By Kathy Gibson – The proposed Electronic Communications Amendment (ECA) Bill has come under fire from almost all the parties it will affect, and will likely embroil the industry in years of litigation if it is passed into law.
Free Market Foundation (FMF) executive director Leon Louw is emphatically critical of the bill, and believes that it wouldn’t pass constitutional muster as it stands.

The ECA Act will have implications for the ICT White Paper, which was vigorously opposed by most ICT industry players. Now, the FMF explains that industry believes the Bill does not reflect the good faith agreements that were reached with the Minister of Telecommunications and Postal Services.

“This bill affects every South African,” Louw points out. “There are more cell phones in South Africa than people, and 80% of South Africans have a cell phone.”

The FMF has consulted with senior counsel about challenging the law if it is passed, although Louw believes there will be no shortage of organisations that will launch their own legal challenges.

He points out that the ECA Bill fails legal muster on a number of fronts, including being void for vagueness.

The Wireless Open Access Network (WOAN) called for in the bill is undefined in any coherent way, Louw points out. “And there is even deeper confusion following comments from the director-general of the Department of Telecommunications and Postal Services (DTPS), who admits there is no definition.”

In fact, many of the terms used in the ECA Bill are vague, open to interpretation or “effectively unknowable”, he says.

Terms like wholesale open access, wireless open access are general open access are used, presumably to describe the single wholesale open access network (WOAN) being recommended by the Bill.

In addition, the Bill recommends cost-based pricing for high-demand spectrum, while leaving out clarity on how costs are determined or what high-demand spectrum is, Louw says.

Indeed, it is vague about spectrum overall, as well as the powers or obligations of virtual entities, which are themselves not defined.

Louw and the FMF also believe the reasoning put forward for creating a WOAN are flawed, in that South African wireless networks currently cover 98% of the population.

Where the Bill seeks to redress barriers to entry, Louw believes those barriers are largely regulatory. And, while it claims to promote service-based competition, this flies in the face of the robust competition that already exists in the connectivity industry.

Recent comments on the ECA Bill saw 43 submissions and 30 presentations, the majority of which were unfavourable. “There is essentially industry consensus,” Louw says.

A number of Internet service providers (ISPs) are in favour of the Bill as it stands, but Louw doesn’t believe it will be good for their businesses either. “The ISPs are probably mistaken in being in favour of it: I don’t it will help to promote a 5G rollout.”

Louw says the FMF is committed to opposing the ECA Bill as it stands.

“Mobile communications is South Africa’s most spectacular post-Apartheid success,” he says. “There is noting that competes with the success of our mobile technology, where we have wider coverage than many first world countries.
There could in space to tweak here and there, but to mess with it is crazy.”

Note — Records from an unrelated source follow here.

-- ==== Sys2Proof/Machine/Operands.lean ====
section
/-! DEFINITION. Every operand form of 30_encoding.md R76 and R77 and every effective address of
42_load_store.md R139. All additions wrap modulo 2^16 (00_scope.md R9). -/

namespace Sys2Proof.Machine

/-- The sign-extend primitive `sext_n(x)` of 00_scope.md R10, as the source writes it: OR the mask
`0xFFFF << n` in when bit n-1 is set. -/
def sext (n : Nat) (x : Word) : Word := if x.getLsbD (n - 1) then x ||| (0xFFFF#16 <<< n) else x

/-- `zext_16(x)` of 00_scope.md R10: x padded with zeros to 16 bits. -/
abbrev zext16 {n : Nat} (x : BitVec n) : Word := x.setWidth 16

/-- imm5 as an operand: `sext_5(IR[4:0])` (30_encoding.md R76). -/
def immOperand (imm : BitVec 5) : Word := sext 5 (zext16 imm)

/-- offset6 as an operand: `sext_6(IR[5:0])`. -/
def offset6Operand (off : BitVec 6) : Word := sext 6 (zext16 off)

/-- PCoffset9 as an operand: `sext_9(IR[8:0])`. -/
def offset9Operand (off : BitVec 9) : Word := sext 9 (zext16 off)

/-- PCoffset11 as an operand: `sext_11(IR[10:0])`. -/
def offset11Operand (off : BitVec 11) : Word := sext 11 (zext16 off)

/-- The PC-relative address `PC + sext_9(PCoffset9)` (42_load_store.md R139), with the PC already
incremented. -/
def State.pcRelative9 (s : State) (off : BitVec 9) : Word := s.pc + offset9Operand off

/-- The PC-relative address `PC + sext_11(PCoffset11)` of JSR (41_control.md R126). -/
def State.pcRelative11 (s : State) (off : BitVec 11) : Word := s.pc + offset11Operand off

/-- The base-plus-offset address `R[BaseR] + sext_6(offset6)` (42_load_store.md R139). -/
def State.baseOffset (s : State) (base : Reg) (off : BitVec 6) : Word :=
  s.getReg base + offset6Operand off

/-- The indirect address `MemRead(PC + sext_9(PCoffset9))` of LDI and STI (42_load_store.md R139). -/
def State.indirect (s : State) (off : BitVec 9) : Word := s.readWord (s.pcRelative9 off)

/-- The state after the pointer of an indirect address has been read. -/
def State.afterPointer (s : State) (off : BitVec 9) : State := s.afterRead (s.pcRelative9 off)

end Sys2Proof.Machine
end

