/-! ### Encoding a decoded word -/

theorem decode_wellFormed (w : Word) : (decode w).wellFormed = true := by
  cases ho : Opcode.ofBits (opcodeBits w) <;> simp only [decode, ho]
  case rti | res =>
    have hb := Opcode.bits_ofBits (opcodeBits w)
    rw [ho] at hb
    exact beq_iff_eq.2 hb.symm
  case add | and | jsr => split <;> rfl
  all_goals rfl

/-- The bits R86 has an assembler emit in NOT's IR[5:0]. -/
theorem place_notPadding : place 0x3F#6 0 = 0x3F#16 := rfl

/-- Opcode, mode bit and fields are each the word under a mask, so their OR is the word under the OR of the
masks. A mode bit that is clear is not placed: `and_or_bit_of_clear` adds it to the mask. -/
theorem encode_decode_named (w : Word) :
    encode (decode w) &&& (decode w).namedBits = w &&& (decode w).namedBits := by
  cases ho : Opcode.ofBits (opcodeBits w) <;>
    have hop := (and_opcodeMask ho).symm <;> simp only [Opcode.bits] at hop <;> simp only [decode, ho]
  case add | and =>
    cases hm : w.getLsbD 5
    · simp [encode, Instr.namedBits, hop, ← and_or_distrib_left, BitVec.and_assoc]
      exact (and_or_bit_of_clear hm 0xFFC7#16).symm
    · simp [encode, Instr.namedBits, hop, place_bit_of_set hm, ← and_or_distrib_left, BitVec.and_assoc]
  case jsr =>
    cases hm : w.getLsbD 11
    · simp [encode, Instr.namedBits, hop, ← and_or_distrib_left, BitVec.and_assoc]
      exact (and_or_bit_of_clear hm 0xF1C0#16).symm
    · simp [encode, Instr.namedBits, hop, place_bit_of_set hm, ← and_or_distrib_left, BitVec.and_assoc]
  case br =>
    simp [encode, Instr.namedBits, hop, place_ofBool_getLsbD, ← and_or_distrib_left, BitVec.and_assoc,
      -BitVec.getLsbD_eq_getElem]
  case not =>
    simp [encode, Instr.namedBits, hop, place_notPadding, and_or_distrib_right, ← and_or_distrib_left,
      BitVec.and_assoc]
  all_goals simp [encode, Instr.namedBits, hop, ← and_or_distrib_left, BitVec.and_assoc]

/-- Settles O2. -/
theorem decodingKeepsEveryNamedBit : Obligations.DecodingKeepsEveryNamedBit := by
  unfold Obligations.DecodingKeepsEveryNamedBit
  exact fun w => ⟨decode_wellFormed w, encode_decode_named w⟩

/-! ### Ignored bits -/

/-- The named bits belong to the form: every instruction of a form has the same (`Instr.namedBits_eq`). -/
def Form.namedBits : Form → Word
  | .br | .ld | .st | .ldr | .str | .ldi | .sti | .lea | .addImm | .andImm | .jsr => 0xFFFF
  | .addReg | .andReg => 0xFFE7
  | .jsrr => 0xF9C0
  | .not => 0xFFC0
  | .jmp => 0xF1C0
  | .trap => 0xF0FF
  | .rti | .res => 0xF000

theorem Instr.namedBits_eq (i : Instr) : i.namedBits = i.form.namedBits := by cases i <;> rfl

theorem rowMask_named :
    ∀ row ∈ instructionFormats, row.form.namedBits &&& row.mask = row.mask := by decide

/-- The named bits alone choose the form: they include the mask of its row. -/
theorem form_of_named {w w' : Word} (h : w &&& (decode w).namedBits = w' &&& (decode w).namedBits) :
    (decode w').form = (decode w).form := by
  obtain ⟨row, hrow, hw, hform⟩ := decode_row w
  obtain ⟨row', hrow', hw', hform'⟩ := decode_row w'
  rw [Instr.namedBits_eq, hform] at h
  have hmatch : w' &&& row.mask = row.bits := by
    rw [← hw, ← rowMask_named row hrow, ← BitVec.and_assoc, ← h, BitVec.and_assoc]
  rw [hform', hform, row_unique hrow hrow' hmatch hw']

theorem place_and_of_disjoint {n lo : Nat} {c : Word} (x : BitVec n) (hn : lo + n ≤ 16)
    (hc : place (BitVec.allOnes n) lo &&& c = 0) : place x lo &&& c = 0 := by
  have hx : place x lo = place x lo &&& place (BitVec.allOnes n) lo := by
    rw [← place_extract, extract_place_self x hn]
  rw [hx, BitVec.and_assoc, hc]
  exact BitVec.and_zero

/-- The encoder's bits outside the named ones depend on the form alone (30_encoding.md R86). -/
theorem encode_unnamed {i : Instr} (h1 : i.form ≠ .rti) (h2 : i.form ≠ .res) :
    encode i &&& ~~~i.form.namedBits = if i.form = .not then 0x003F else 0 := by
  cases i
  case rti | res => contradiction
  all_goals
    simp (disch := decide) [encode, Instr.form, Form.namedBits, and_or_distrib_right,
      place_and_of_disjoint, place_notPadding]
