-- ==== Sys2Proof/Machine/State.lean ====
section
/-! DEFINITION. The state of the block and of what stands around it, as plain data (spec/10_state.md), with its value
after reset (R44) and the reasons a step can stop. -/

namespace Sys2Proof.Machine

/-! ## Records and labels -/

/-- A cacheability policy (spec/30_encoding.md R107). -/
inductive Policy where
  | nonCacheable
  | writeBackWriteAllocate
  | writeThroughNoWriteAllocate
  | writeBackNoWriteAllocate
deriving DecidableEq, Repr

/-- A decoded cache attribute (R106): one of 18. -/
inductive CacheLabel where
  | stronglyOrdered
  | device
  | cached (outer inner : Policy)
deriving DecidableEq, Repr

/-- A decoded access permission (R105): one of 3. -/
inductive AccessLabel where
  | privilegedReadWrite
  | privilegedReadOnly
  | readWrite
deriving DecidableEq, Repr

/-- A Mapping Entry (R110); the constant granularity 1024 is not stored. -/
structure MappingEntry where
  virtualAddress : Word
  physicalAddress : PAddr
  accessPermission : BitVec 3
  cacheAttrs : BitVec 5
  executeNever : BitVec 1
deriving DecidableEq, Repr

/-- An item of the walker's output stream (R111). -/
inductive StreamItem where
  | entry (e : MappingEntry)
  | endOfPass (tbl : BitVec 1)
deriving DecidableEq, Repr

/-- A Merged Range (R112); both ends are exclusive. -/
structure MergedRange where
  virtualStart : Word
  virtualEnd : Wide
  physicalStart : PAddr
  physicalEnd : BitVec 41
  /-- Two's complement. -/
  physicalOffset : Offset
  decodedCacheAttr : CacheLabel
  decodedAccess : AccessLabel
  decodedExecuteFlag : Bool
deriving DecidableEq, Repr

/-! ## Registers -/

/-- The configuration registers (spec/10_state.md R22 to R26); the snapshot of R39 has the same form. -/
structure ConfigRegs where
  ttbr0 : Word
  ttbr1 : Word
  imgBase : Word
  /-- IMG_LEN, registers 3 and 4. -/
  imgLen : Wide
deriving DecidableEq, Repr

/-- The fields of STATUS (R28); its reserved bits hold nothing and read as zero (`Status.word`). -/
structure Status where
  busy : Bool
  done : Bool
  err : Bool
  errCode : BitVec 3
  errTbl : BitVec 1
  errLvl : BitVec 1
deriving DecidableEq, Repr

/-- The names of the walk state machine's states (R34). -/
inductive WalkState where
  | idle
  | passStart
  | route
  | l1Fetch
  | l1Decode
  | l2Fetch
  | l2Decode
  | emit
  | advance
  | passEnd
  | done
  | error
deriving DecidableEq, Repr

/-- `ent_kind` (R38). -/
inductive EntKind where
  | none
  | entry
  | endOfPass
deriving DecidableEq, Repr

/-- The accumulator of the range coalescer (R40). -/
structure Accumulator where
  valid : Bool
  vstart : Word
  size : Wide
  /-- Two's complement. -/
  off : Offset
  ap : BitVec 3
  xn : BitVec 1
  texcb : BitVec 5
deriving DecidableEq, Repr

/-- How far a flush has come (spec/44_range_coalescer.md R235: decode the cache attribute, then the access
permission, then execute-never, then emit), with the item that caused it and what has been decoded. The division
into single steps is the model's own: DESIGN CHOICE, log entry 8. -/
inductive FlushStep where
  | idle
  | texcb (item : StreamItem)
  | ap (item : StreamItem) (c : CacheLabel)
  | xn (item : StreamItem) (c : CacheLabel) (p : AccessLabel)
  | emit (item : StreamItem) (c : CacheLabel) (p : AccessLabel) (x : Bool)
deriving DecidableEq, Repr

/-! ## The decoders invoked directly (spec/43_attribute_decoders.md R218; the model's own port, log entry 9) -/

/-- An operand presented to one of the four decoders. -/
inductive AttrQuery where
  | ap (v : BitVec 3)
  | texcb (v : BitVec 5)
  | cache (v : BitVec 2)
  | xn (v : BitVec 1)
deriving DecidableEq, Repr

/-- What a decoder answers: "either a label or the named failure" (R218). -/
inductive Answer (α : Type) where
  /-- Not invoked yet. -/
  | none
  | label (a : α)
  /-- ReservedAP or ReservedTEXCB, with the value. -/
  | reserved (v : Word)
deriving DecidableEq, Repr

/-- The last answer of each decoder. -/
structure Answers where
  access : Answer AccessLabel
  cacheAttr : Answer CacheLabel
  policy : Answer Policy
  executeNever : Answer Bool
deriving DecidableEq, Repr

/-! ## Memory and the environment -/

/-- The image as a sparse list of (index, byte); its canonical form is `Memory.wf` of Machine/Ops.lean. -/
abbrev Memory := List Host.Cell

/-- What the environment does next. The order in which the host, the consumer and the memory port move relative to
the block is this list: DESIGN CHOICE, log entry 2. -/
inductive Input where
  /-- The block makes one transition. -/
  | proceed
  /-- The block stays where it is for a moment: the state simply lasts (spec/70_reset_and_hazards.md R305). -/
  | hold
  /-- The consumer begins or stops taking (spec/70_reset_and_hazards.md R303, spec/93_implementation_defined.md U10). -/
  | consumer (ready : Bool)
  /-- The memory port begins or stops answering (spec/93_implementation_defined.md U11). -/
  | memory (ready : Bool)
  /-- A host write of a register by its number (spec/10_state.md R21). -/
  | write (reg : Nat) (v : Word)
  /-- A host read of a register by its number (R21). -/
  | read (reg : Nat)
  /-- The reset input is asserted and released (spec/70_reset_and_hazards.md R290). -/
  | reset
  /-- The host replaces the image (spec/20_memory.md R73). -/
  | loadImage (cells : List Host.Cell)
  /-- A consumer invokes a decoder directly (spec/43_attribute_decoders.md R218). -/
  | decode (q : AttrQuery)
  /-- The host polls STATUS until no walk is running (spec/70_reset_and_hazards.md R304). -/
  | poll
  /-- HOST_CONTINUE_AFTER_ERROR = false (spec/00_scope.md R7): after a failed walk the host does nothing more. -/
  | stopOnError
deriving DecidableEq, Repr

/-! ## State -/

structure State where
  /-- TTBR0, TTBR1, IMG_BASE, IMG_LEN as the host reads and writes them (R22 to R26). -/
  cfg : ConfigRegs
  /-- STATUS (R28). -/
  status : Status
  /-- ERR_VA (R29). -/
  errVa : Word
  /-- ERR_ADDR (R30). -/
  errAddr : Word
  /-- ERR_DATA (R31). -/
  errData : Word
  /-- The table index of the pass in progress (R32). -/
  tbl : BitVec 1
  /-- The scan counter (R33). -/
  va : Wide
  /-- The state of the walk state machine (R34). -/
  st : WalkState
  /-- Address of the first-level descriptor of the current granule (R35). -/
  l1a : Word
  /-- The first-level descriptor (R35). -/
  l1d : Word
  /-- Address of the second-level descriptor (R36). -/
  l2a : Word
  /-- The second-level descriptor (R36). -/
  l2d : Word
  /-- The latched domain (R37). -/
  dom : BitVec 4
  /-- The output holding register (R38). -/
  ent : MappingEntry
  /-- The table index an END_OF_PASS item carries in the output holding register (R149). -/
  entTbl : BitVec 1
  /-- What is being offered (R38). -/
  entKind : EntKind
  /-- The snapshot w_ttbr[0], w_ttbr[1], w_base, w_len (R39). -/
  snap : ConfigRegs
  /-- The coalescer's accumulator (R40). -/
  cur : Accumulator
  /-- The coalescer's flush in progress (the model's own, log entry 8). -/
  flush : FlushStep
  /-- A direct invocation of a decoder (the model's own, log entry 9). -/
  direct : Option AttrQuery
  /-- The answers to direct invocations (the model's own, log entry 9). -/
  answers : Answers
  /-- The ROM image (spec/20_memory.md R60): not part of the block, never written by it (R68). -/
  image : Memory
  /-- Whether the optional coalescer is present (spec/00_scope.md R4; log entry 3). No step changes it. -/
  coalescer : Bool
  /-- Whether the host takes what comes out at the end: the items, or with the coalescer the Merged Ranges
  (spec/70_reset_and_hazards.md R303; the model's own, log entry 24). While it is false the block holds. -/
  consumerReady : Bool
  /-- Whether the memory port answers (spec/93_implementation_defined.md U11; the model's own, log entry 24). While it
  is false a fetch holds. -/
  memoryReady : Bool
  /-- The items the consumer has taken, oldest first (the model's own, log entry 14). -/
  items : List StreamItem
  /-- The Merged Ranges emitted, oldest first (the model's own, log entry 14). -/
  ranges : List MergedRange
  /-- The answers to host register reads, oldest first (the model's own, log entry 14). -/
  readLog : List Word
  /-- What the environment does next (the model's own, log entry 2). -/
  inputs : List Input
deriving DecidableEq, Repr

/-! ## Reset values -/

/-- All configuration registers zero (R44). -/
def ConfigRegs.zero : ConfigRegs := { ttbr0 := 0, ttbr1 := 0, imgBase := 0, imgLen := 0 }

/-- STATUS = 0 (R44). -/
def Status.zero : Status := { busy := false, done := false, err := false, errCode := 0, errTbl := 0, errLvl := 0 }

/-- The zero Mapping Entry (R38; log entry 5). -/
def MappingEntry.zero : MappingEntry :=
  { virtualAddress := 0, physicalAddress := 0, accessPermission := 0, cacheAttrs := 0, executeNever := 0 }

/-- The accumulator at reset and at the start of every pass (R40, R44). -/
def Accumulator.zero : Accumulator := { valid := false, vstart := 0, size := 0, off := 0, ap := 0, xn := 0, texcb := 0 }

/-- No decoder invoked yet (log entry 9). -/
def Answers.empty : Answers := { access := .none, cacheAttr := .none, policy := .none, executeNever := .none }

/-- The machine right after power-on and reset: every register as R44 says, no image loaded, nothing delivered, no
input pending, and the environment ready (log entry 24). -/
def State.reset : State :=
  { cfg := ConfigRegs.zero
    status := Status.zero
    errVa := 0
    errAddr := 0
    errData := 0
    tbl := 0
    va := 0
    st := .idle
    l1a := 0
    l1d := 0
    l2a := 0
    l2d := 0
    dom := 0
    ent := MappingEntry.zero
    entTbl := 0
    entKind := .none
    snap := ConfigRegs.zero
    cur := Accumulator.zero
    flush := .idle
    direct := none
    answers := Answers.empty
    image := []
    coalescer := Sys2Proof.Config.coalescerAtPowerOn
    consumerReady := true
    memoryReady := true
    items := []
    ranges := []
    readLog := []
    inputs := [] }

/-! ## Why a step stops -/

/-- The model's only fault. The block's own fatal errors are next states (spec/60_exceptions.md R258). -/
inductive Fault where
  /-- The walker is in EMIT or PASS_END, no item is offered and no flush runs. Raised by the walker's own step; no
  consistent state reaches it (log entry 19). Safe: the model stops where the spec describes no behaviour. -/
  | nothingOffered
deriving DecidableEq, Repr

/-- Why the model gives a step no meaning. -/
inductive Refusal where
  /-- An instruction without a meaning yet; raised by no arm of this model. Safe. -/
  | notModelled (mnemonic : String)
  /-- A host access to a register number above 9 (spec/93_implementation_defined.md U15: refuse). Raised by the host
  port. Safe. -/
  | noSuchRegister (reg : Nat)
  /-- The image replaced while a walk runs (spec/20_memory.md R71, spec/93_implementation_defined.md U9: refuse).
  Raised by the host port. Safe. -/
  | imageChangedDuringWalk
deriving DecidableEq, Repr

end Sys2Proof.Machine
end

He adds that the WOAN model has been tried in only one country so far, Rwanda, where it wasn’t successful. Mexico has tried to implement a WOAN, but has now outsourced the project to Nokia, Louw points out.

“So there is global consensus that no-one does this; everyone wants competing network providers.”

He adds that stifling competition in the mobile space will likely result in less investment from the telcos, which currently invest R10-billion a year, and a total of about R100-billion so far. This would probably result in the existing network falling into disrepair as investment in maintenance tapers off too.

And this would inevitably result in rising data prices, Louw points out – the opposite of what the Bill aims to achieve.

The Institute of IT Professionals of South Africa (IITPSA) has also come out strongly against the ECA Bill.

Programme director Adrian Schofield says the industry body made recommendations on the Bill, calling particular attention to the difference between what the industry understood had been agreed versus what was eventually published.